Thursday, July 5, 2012

House Call

Em and Ry’s house is a very, very, very nice house, I posted  on Facebook last week. I wasn’t surprised when a couple of my friends replied by asking,              “With two cats in the yard?”

 “No, but a beagle on the porch and two poodles across the way,” I wrote back. Occasionally status threads go as anticipated.

Married nine months ago this week, my daughter and son-in-law are homeowners now, with a mortgage to pay and a baby on the way. To think I thought this was going to be a quiet year. Quiet may be out of reach for some time. Quietness, I have found, is highly overrated.

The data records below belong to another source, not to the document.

-- ==== Sys2Proof/Proofs/Detaching.lean ====
section
/-! PROOF. Attach and detach on a source port, and the end of the attempt of a card that loses its source (R7, R17, R60). -/

namespace Sys2Proof.Machine

variable {s t : Part} {h : CardId} {p : PortId} {k : ClipId}

/-! ## A fault on a clip (R146, R153) -/

theorem raise_dests (s : Part) (r : Report) : (raise r s).dests = s.dests := by rw [raise_frame]
theorem raise_channels (s : Part) (r : Report) : (raise r s).channels = s.channels := by rw [raise_frame]

/-- R153 to R155: the tables after a mark has been opened on a clip. -/
theorem openClipMark_writes {f : FaultKind} {y : Clip} (hy : s.clips[k] = some y) (hf : y.openMarks.has f = false) :
    (openClipMark k f s).clips =
        s.clips.set k (some { y with openMarks := y.openMarks.insert f, waivedMarks := y.waivedMarks.erase f })
      ∧ (openClipMark k f s).cards = s.cards.set y.card
        { s.cards[y.card] with
          generation := (s.cards[y.card].generation + 1) % 65536
          state := if s.cards[y.card].state = .copied then .held else s.cards[y.card].state } := by
  rw [openClipMark, hy]
  dsimp only
  rw [if_neg (by rw [hf]; decide)]
  exact ⟨writeCard_clips _ _ _, noteOpening_cards _ _⟩

theorem openClipMark_open {f : FaultKind} {y : Clip} (hy : s.clips[k] = some y) (hf : y.openMarks.has f = true) :
    openClipMark k f s = s := by
  rw [openClipMark, hy]
  exact if_pos hf

/-- R146, R153: a fault of a kind that marks clips opens its mark on the clip it names, unless its card is CLEARED, and touches
no other clip and no other card. -/
theorem raise_onClip {r : Report} {y : Clip} (hcard : r.kind.marksCard = false) (hclip : r.kind.marksClip = true)
    (hk : r.clip = some k) (hr : r.card = some y.card) (hy : s.clips[k] = some y) :
    (∃ m w, (raise r s).clips[k] = some { y with openMarks := m, waivedMarks := w }
        ∧ (s.cards[y.card].state ≠ .cleared → m.has r.kind = true))
      ∧ (∀ j : ClipId, j ≠ k → (raise r s).clips[j] = s.clips[j])
      ∧ ∀ g : CardId, g ≠ y.card → (raise r s).cards[g] = s.cards[g] := by
  cases hafter : afterClearance s r with
  | true =>
    have hraise : raise r s = { s with log := logFault true r s.log } := by rw [raise, if_pos hafter]
    rw [hraise]
    refine ⟨⟨y.openMarks, y.waivedMarks, hy, fun hst => absurd ?_ hst⟩, fun _ _ => rfl, fun _ _ => rfl⟩
    rw [afterClearance, hr] at hafter
    simpa using hafter
  | false =>
    have hraise : raise r s = openClipMark k r.kind { s with log := logFault false r s.log } := by
      rw [raise, if_neg (by rw [hafter]; decide), openMark, hcard, hclip, hk]
      rfl
    rw [hraise]
    cases hm : y.openMarks.has r.kind with
    | true =>
      rw [openClipMark_open (s := { s with log := logFault false r s.log }) hy hm]
      exact ⟨⟨y.openMarks, y.waivedMarks, hy, fun _ => hm⟩, fun _ _ => rfl, fun _ _ => rfl⟩
    | false =>
      obtain ⟨hclips, hcards⟩ := openClipMark_writes (s := { s with log := logFault false r s.log }) hy hm
      rw [hclips, hcards]
      refine ⟨⟨y.openMarks.insert r.kind, y.waivedMarks.erase r.kind, ?_, fun _ => MarkSet.has_insert_self _ _⟩,
        fun j hj => ?_, fun g hg => ?_⟩
      · rw [get_set, if_pos rfl]
      · rw [get_set, if_neg (Ne.symm hj)]
      · rw [get_set, if_neg (Ne.symm hg)]

/-! ## The clip of an attempt that has ended (R57 steps 3 and 4) -/

/-- From `s` to `t` the clip `k`, whose record was `b`, has a new state, and perhaps a mark more; no other clip and no card
but its own has changed. -/
structure ClipSettled (s t : Part) (k : ClipId) (b : Clip) : Prop where
  clip : ∃ y, t.clips[k] = some y ∧ y.restarted = b.restarted ∧ y.sourceDigest = b.sourceDigest ∧ y.copies = b.copies
  clips : ∀ j : ClipId, j ≠ k → t.clips[j] = s.clips[j]
  cards : ∀ g : CardId, g ≠ b.card → t.cards[g] = s.cards[g]
  dests : t.dests = s.dests
  channels : t.channels = s.channels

The getting married part was long planned – Em and Ry were engaged for over two years. The couple’s move to an apartment - about an hour east - just a month before their wedding, surprised me.

Baby was hoped for. Now, the newlyweds’ move to a house, just before baby-makes-three, makes sense. I  didn’t like the  splintery outdoor stairs to their second floor apartment over a gift shop, even  before Em was pregnant. I disliked each step more and more as she got bigger and bigger.  

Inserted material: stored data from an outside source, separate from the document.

-- ==== Sys2Proof/Proofs/Arbiter.lean ====
section
/-! PROOF. The grant evaluation as a whole (R45, R46): the candidates of its passes, and what it leaves alone of destinations,
channels and clips (`Arbitrates`). -/

namespace Sys2Proof.Machine

/-! ## The considerations of a pass (R44) -/

/-- From `s` to `t` cards have been considered: ACTIVE destinations may have become FULL; clips and channels are as they were. -/
structure Considers (s t : Part) : Prop where
  required : ∀ g : CardId, t.cards[g].required = s.cards[g].required
  clips    : t.clips = s.clips
  channels : t.channels = s.channels
  dests    : ∀ d : DestId, t.dests[d] = { s.dests[d] with state := t.dests[d].state }
  state    : ∀ d : DestId, t.dests[d].state = s.dests[d].state
    ∨ s.dests[d].state = .active ∧ t.dests[d].state = .full

theorem Considers.refl (s : Part) : Considers s s := ⟨fun _ => rfl, rfl, rfl, fun _ => rfl, fun _ => .inl rfl⟩

theorem Considers.trans {s t u : Part} (a : Considers s t) (b : Considers t u) : Considers s u where
  required g := (b.required g).trans (a.required g)
  clips := b.clips.trans a.clips
  channels := b.channels.trans a.channels
  dests d := (b.dests d).trans (by rw [a.dests d])
  state d := by
    rcases a.state d with ha | ⟨ha, ha'⟩ <;> rcases b.state d with hb | ⟨hb, hb'⟩
    · exact .inl (hb.trans ha)
    · exact .inr ⟨ha ▸ hb, hb'⟩
    · exact .inr ⟨ha, hb.trans ha'⟩
    · exact .inr ⟨ha, hb'⟩

variable (s : Part) (h : CardId) (d : DestId) (k : ClipId) (p : PortId)

theorem tested_considers (c : Clip) : Considers s (tested h k c s) := by
  refine ⟨fun g => by rw [tested_cards], by rw [tested_frame], by rw [tested_frame], fun d => ?_, fun d => ?_⟩
  · rw [tested_dests]; split <;> rfl
  · rw [tested_dests]
    split
    · rename_i hfull
      exact .inr ⟨((asksFor_iff _ _ _ _).mp ((foundFull_iff _ _ _ _).mp hfull).1).2.1, rfl⟩
    · exact .inl rfl

theorem shortfall_channels (n : Nat) : (shortfall h k n s).channels = s.channels := by
  rw [shortfall, moveCard_frame, raise_frame]

theorem shortfall_considers (n : Nat) : Considers s (shortfall h k n s) := by
  have hdests : (shortfall h k n s).dests = s.dests := by rw [shortfall, moveCard_frame, raise_frame]
  refine ⟨fun g => ?_, (shortfall_others s h k n).1, shortfall_channels s h k n, fun e => by rw [hdests],
    fun e => .inl (by rw [hdests])⟩
  rw [shortfall, moveCard_required, (raise_card s g _).kept]

theorem consider_considers : Considers s (consider s h).1 := by
  rcases consider_cases s h with ⟨-, hc⟩ | ⟨k, c, -, -, ⟨-, hc⟩ | ⟨-, -, hc⟩ | ⟨n, hc⟩⟩ <;> rw [hc] <;> dsimp only
  · exact .refl s
  · exact .refl s
  · exact tested_considers s h k c
  · exact (tested_considers s h k c).trans (shortfall_considers _ h k n)

theorem considerAll_considers (l : List CardId) : Considers s (considerAll l s).1 := by
  induction l generalizing s with
  | nil => exact .refl s
  | cons g rest ih => exact (consider_considers s g).trans (ih _)

/-! ## The candidates (R45 step 2) -/

/-- A candidate of the pass that has led from `s` to `t`: its card is ready with its clip, its target set was ACTIVE, and is
empty only where the clip has the required live copies. -/
structure Candidate.Stands (s t : Part) (c : Candidate) : Prop where
  ready  : readyClip t c.card = some c.clip
  active : ∀ d : DestId, c.targets.mem d = true → s.dests[d].state = .active
  copied : (∀ d : DestId, c.targets.mem d = false) → ∀ x, t.clips[c.clip] = some x → t.cards[c.card].required ≤ x.live

theorem DestSet.size_eq_zero {a : DestSet} (ha : ∀ d, a.mem d = false) : a.size = 0 := by
  rw [DestSet.size, List.isEmpty_iff.mp (a.isEmpty_iff.mpr ha)]
  rfl

/-- R44: a card that is not short gives a candidate that stands, and is ready no more where it gives none. -/
theorem consider_candidate :
    (∀ c, (consider s h).2 = some c → c.card = h ∧ c.Stands s (consider s h).1)
      ∧ ((consider s h).2 = none → readyClip (consider s h).1 h = none) := by
  rcases consider_cases s h with ⟨hr, hc⟩ | ⟨k, x, hr, hx, ⟨hlive, hc⟩ | ⟨hlive, hsize, hc⟩ | ⟨n, hc⟩⟩ <;> rw [hc] <;> dsimp only
  · exact ⟨fun _ hnone => (nomatch hnone), fun _ => hr⟩
  · refine ⟨fun c hsome => ?_, fun hnone => nomatch hnone⟩
    cases hsome
    refine ⟨rfl, hr, fun d hd => ?_, fun _ y hy => ?_⟩
    · rw [DestSet.mem_empty] at hd; cases hd
    · rw [hx] at hy; cases hy; exact hlive
  · refine ⟨fun c hsome => ?_, fun hnone => nomatch hnone⟩
    cases hsome
    have considered := tested_considers s h k x
    refine ⟨rfl, ?_, fun d hd => ?_, fun hempty y hy => ?_⟩
    · rw [← hr]
      exact readyClip_congr (by rw [tested_cards]) considered.clips considered.channels
    · exact ((asksFor_iff _ _ _ _).mp ((targetSet_tested _ _ _ _ _).mp hd).1).2.1
    · rw [considered.clips, hx] at hy
      cases hy
      rw [considered.required]
      rw [DestSet.size_eq_zero hempty] at hsize
      exact hsize
  · refine ⟨fun _ hnone => (nomatch hnone), fun _ => ?_⟩
    refine Option.eq_none_iff_forall_ne_some.mpr fun j hj => ?_
    have hst := (readyClip_some hj).1
    rw [shortfall_card] at hst
    cases hst

variable {s} in
/-- A candidate stands through the considerations of other cards, before and after its own. -/
theorem Candidate.Stands.later {t u : Part} {c : Candidate} (hc : c.Stands s t) (hcard : u.cards[c.card] = t.cards[c.card])
    (hu : Considers t u) : c.Stands s u where
  ready := (readyClip_congr hcard hu.clips hu.channels).trans hc.ready
  active := hc.active
  copied hempty x hx := by
    rw [hcard]
    exact hc.copied hempty x (hu.clips ▸ hx)

theorem Candidate.Stands.earlier {s t u : Part} {c : Candidate} (hc : c.Stands t u) (hs : Considers s t) :
    c.Stands s u where
  ready := hc.ready
  active d hd := by
    rcases hs.state d with hst | ⟨hst, -⟩
    · exact hst ▸ hc.active d hd
    · exact hst
  copied := hc.copied

/-- R45 step 2: the candidates of a pass are the cards still ready after it, in the order they were considered. -/
theorem considerAll_candidates (l : List CardId) (hl : l.Nodup) :
    ((considerAll l s).2.map Candidate.card).Sublist l
      ∧ (∀ c ∈ (considerAll l s).2, c.Stands s (considerAll l s).1)
      ∧ ∀ g ∈ l, ∀ k, readyClip (considerAll l s).1 g = some k → ∃ c ∈ (considerAll l s).2, c.card = g ∧ c.clip = k := by
  induction l generalizing s with
  | nil => exact ⟨List.Sublist.refl _, fun c hc => (nomatch hc), fun g hg => nomatch hg⟩
  | cons h rest ih =>
    obtain ⟨hh, hrest⟩ := List.nodup_cons.mp hl
    obtain ⟨hsub, hstand, hready⟩ := ih (consider s h).1 hrest
    have hsame : (considerAll rest (consider s h).1).1.cards[h] = (consider s h).1.cards[h] :=
      (considerAll_others (consider s h).1 rest).2 h hh
    have hlater := considerAll_considers (consider s h).1 rest
    have hstays : readyClip (considerAll rest (consider s h).1).1 h = readyClip (consider s h).1 h :=
      readyClip_congr hsame hlater.clips hlater.channels
    obtain ⟨hgives, hnone⟩ := consider_candidate s h
    have hfirst := consider_considers s h
    unfold considerAll
    dsimp only
    cases hc : (consider s h).2 with
    | none =>
      refine ⟨hsub.cons h, fun c hm => (hstand c hm).earlier hfirst, fun g hg j hj => ?_⟩
      rcases List.mem_cons.mp hg with rfl | hg
      · rw [hstays, hnone hc] at hj
        cases hj
      · exact hready g hg j hj
    | some c =>
      obtain ⟨hcard, hc⟩ := hgives c hc
      subst hcard
      refine ⟨hsub.cons_cons _, fun b hm => ?_, fun g hg j hj => ?_⟩
      · rcases List.mem_cons.mp hm with rfl | hm
        · exact hc.later hsame hlater
        · exact (hstand b hm).earlier hfirst
      · rcases List.mem_cons.mp hg with rfl | hg
        · rw [hstays, hc.ready, Option.some.injEq] at hj
          exact ⟨c, List.mem_cons_self, rfl, hj⟩
        · obtain ⟨b, hb, hbj⟩ := hready g hg j hj
          exact ⟨b, List.mem_cons_of_mem _ hb, hbj⟩

/-! ## A grant (R46, R47) -/

variable {s h k p} {c : Candidate}

theorem freeChannel_of (hso : s.cards[h].source = some p) (hp : s.channels[p].state = .idle) :
    freeChannel s h = some p := by
  rw [freeChannel, hso]
  exact if_pos hp

/-- R47: a grant to some destination begins the attempt. -/
theorem grant_begins (hp : freeChannel s c.card = some p) (hd : ∃ d : DestId, c.targets.mem d = true) :
    grant c s = granted c p s := by
  rw [grant, hp]
  change endIfEmpty p (granted c p s) = _
  rw [endIfEmpty, granted_channel, if_neg]
  rintro ⟨-, hempty⟩
  obtain ⟨d, hd⟩ := hd
  exact Bool.false_ne_true (((DestSet.isEmpty_iff c.targets).mp hempty d).symm.trans hd)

Some refer to the new house as a “starter home.” In 1982, some referred to the home Emily and her brother eventually grew up in as a “starter” too. A Crosby, Stills, Nash and Young kind of house.
Larry and I had a five year plan for our small ranch (surrounded by tall pines). Before we knew it, the single-digit plan became a double-digit plan. That plan involved turning the garage into a family room and adding a new garage to that.
Renovating a garage in 1987. . into a family room
In time we started looking at bigger homes. One, across town, caught our eye: two floors, kitchen that opened to what designers called a Great Room at the time. The stuff of family magazine spreads. When I mentioned the house, which we had decided to bid on, to a friend who lived in what seemed to be our prospective neighborhood, she said, “ Yeah – and the neighbors are nice – which is a good thing since, sitting on your back deck, you can hear your neighbor ‘toot’ around here.” She wasn’t talking trumpet practice. The development had been built on former farm land. There wasn’t a tree taller than five-foot-me in sight.

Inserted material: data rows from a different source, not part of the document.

theorem Dest.filter_failed_ok (hx : x.ok) (f : VerifyFetch → Bool) :
    ({ x with fetches := x.fetches.filter f } : Dest).failedRequest.ok := by
  obtain ⟨⟨hstores, hfetches, hrest⟩, htimed, hdrains⟩ := x.ok_iff.mp hx
  have hle : (x.fetches.filter f).length ≤ x.fetches.length := List.length_filter_le _ _
  exact (Dest.ok_iff _).mpr ⟨⟨hstores, hle.trans hfetches, hrest⟩,
    Dest.failedRequest_timed htimed rfl (Nat.add_le_add_left hle _), hdrains⟩

/-- R40: a stall limit taken. -/
theorem Dest.stallLimit_ok (hx : x.ok) (limit : Nat) : ({ x with stallLimit := adjustStall limit } : Dest).ok := by
  obtain ⟨⟨hs, hf, hc, -, -, hrest⟩, htimed, hdrains⟩ := x.ok_iff.mp hx
  refine (Dest.ok_iff _).mpr ⟨⟨hs, hf, hc, ?_, ?_, hrest⟩, htimed, hdrains⟩
  all_goals
    dsimp only
    unfold adjustStall clampNat
    split
    · omega
    · split <;> omega

/-- R84: pacing values taken. -/
theorem Dest.pacedBy_ok (hx : x.ok) (p e : Nat) : (x.pacedBy p e).ok := by
  obtain ⟨⟨hs, hf, -, hlo, hhi, -, -⟩, htimed, hdrains⟩ := x.ok_iff.mp hx
  refine (Dest.ok_iff _).mpr ⟨⟨hs, hf, Nat.zero_le _, hlo, hhi, ?_, min_le_right _ _⟩, htimed, hdrains⟩
  change adjustP p = 1 ∨ adjustP p = 2 ∨ adjustP p = 3 ∨ adjustP p = 5
  unfold adjustP
  split
  · exact .inl rfl
  · split
    · exact .inr (.inl rfl)
    · split
      · exact .inr (.inr (.inl rfl))
      · exact .inr (.inr (.inr rfl))

/-- R10, R80: a destination that forgets clips. -/
theorem Dest.forget_ok (hx : x.ok) (ks : List ClipId) : (x.forget ks).ok := by
  have hlen : (x.forget ks).fetches.length = x.fetches.length := by
    unfold Dest.forget
    split
    · split
      · exact List.length_map _
      · rfl
    · rfl
  obtain ⟨⟨hs, hf, hrest⟩, htimed, hdrains⟩ := x.ok_iff.mp hx
  rw [Dest.forget_kept]
  generalize (x.forget ks).fetches = fs at hlen ⊢
  refine (Dest.ok_iff _).mpr ⟨⟨hs, hlen ▸ hf, hrest⟩, ?_, hdrains⟩
  unfold Dest.Timed Dest.outstanding at htimed ⊢
  rw [hlen]
  exact htimed

/-- R33, R73: a destination a millisecond later. -/
theorem Dest.after_ok (hx : x.ok) : x.after.ok := by
  obtain ⟨⟨hs, hf, hrest⟩, htimed, hdrains⟩ := x.ok_iff.mp hx
  have hlen : x.after.fetches.length = x.fetches.length := List.length_map _
  refine (Dest.ok_iff _).mpr ⟨⟨hs, hlen ▸ hf, hrest⟩, ?_, hdrains⟩
  have htimer : x.after.stallTimer.isSome = x.stallTimer.isSome := Option.isSome_map
  unfold Dest.Timed Dest.outstanding at htimed ⊢
  rw [hlen, htimer]
  exact htimed

/-- R24: a destination after a full reset. -/
theorem Dest.blank_ok (st : DestState) : (Dest.blank st).ok := by
  refine (Dest.ok_iff _).mpr ⟨⟨?_, ?_, ?_, ?_, ?_, .inl rfl, ?_⟩, Dest.timed_idle rfl rfl, Dest.drains_of_not rfl⟩
  all_goals simp [Dest.blank]

/-- R72: a verify that starts. -/
theorem Dest.verifying_ok (hx : x.ok) (o : Option (ClipId × Nat)) : (x.verifying o).ok := by
  cases o <;> exact hx

/-! ## The operations of the engines -/

/-- What keeps the destinations within their limits; it composes. -/
def KeepsLimits (s t : Part) : Prop := DestsOk s → DestsOk t

theorem KeepsLimits.refl (s : Part) : KeepsLimits s s := id

theorem KeepsLimits.trans {s t u : Part} (a : KeepsLimits s t) (b : KeepsLimits t u) : KeepsLimits s u := fun hs => b (a hs)

theorem KeepsLimits.of_dests {s t : Part} (hd : t.dests = s.dests) : KeepsLimits s t := fun hs d => by
  rw [hd]
  exact hs d

theorem KeepsLimits.of_each {s t : Part} (hd : ∀ d : DestId, s.dests[d].ok → t.dests[d].ok) : KeepsLimits s t :=
  fun hs d => hd d (hs d)

theorem KeepsLimits.foldl {α : Type} (f : Part → α → Part) (hf : ∀ t a, KeepsLimits t (f t a)) (l : List α) (s : Part) :
    KeepsLimits s (l.foldl f s) := by
  induction l generalizing s with
  | nil => exact .refl s
  | cons a rest ih => exact (hf s a).trans (ih _)

variable (s : Part) (h : CardId) (d : DestId) (k : ClipId) (p : PortId)

/-- A destination written with a record within the limits where the old one was. -/
theorem writeDest_limits {y : Dest} (hy : s.dests[d].ok → y.ok) : KeepsLimits s (writeDest d y s) := by
  refine .of_each fun e he => ?_
  rw [writeDest_dests, get_set]
  split
  · rename_i hde
    subst hde
    exact hy he
  · exact he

The next day or so we were raking our perpetual pile after pile of oak leaves, which, by the way, fell year round  in our treed lot (surrounded by tall pines). All we could hear were birds. That is, until we began to hear the sounds one doesn't hear unless all one can hear, at first, are birds. We could hear the rustle and light thump of our children jumping into piles of leaves here and there. We could hear the tinkle a soft breeze plays off a distant wind chime.  
Larry and I looked at each other as if to ask, Are we crazy? We  both knew a tinkle beat a toot in any yard. Within a day we removed our bid for the house on the other side of town and extended our ten year plan for our "starter" home to fifteen. By the time that deadline rolled around we had raised the roof of our starter home – and got the added space sealed just before the quirky April Fool’s Day Blizzard of ’97. You never know, do you?
Yet, we did know that it would take a lot less time to grow a home (not an expression we would have used fifteen years ago) than it would to grow the pines and the privacy we had  grown accustom to on our wooded lot.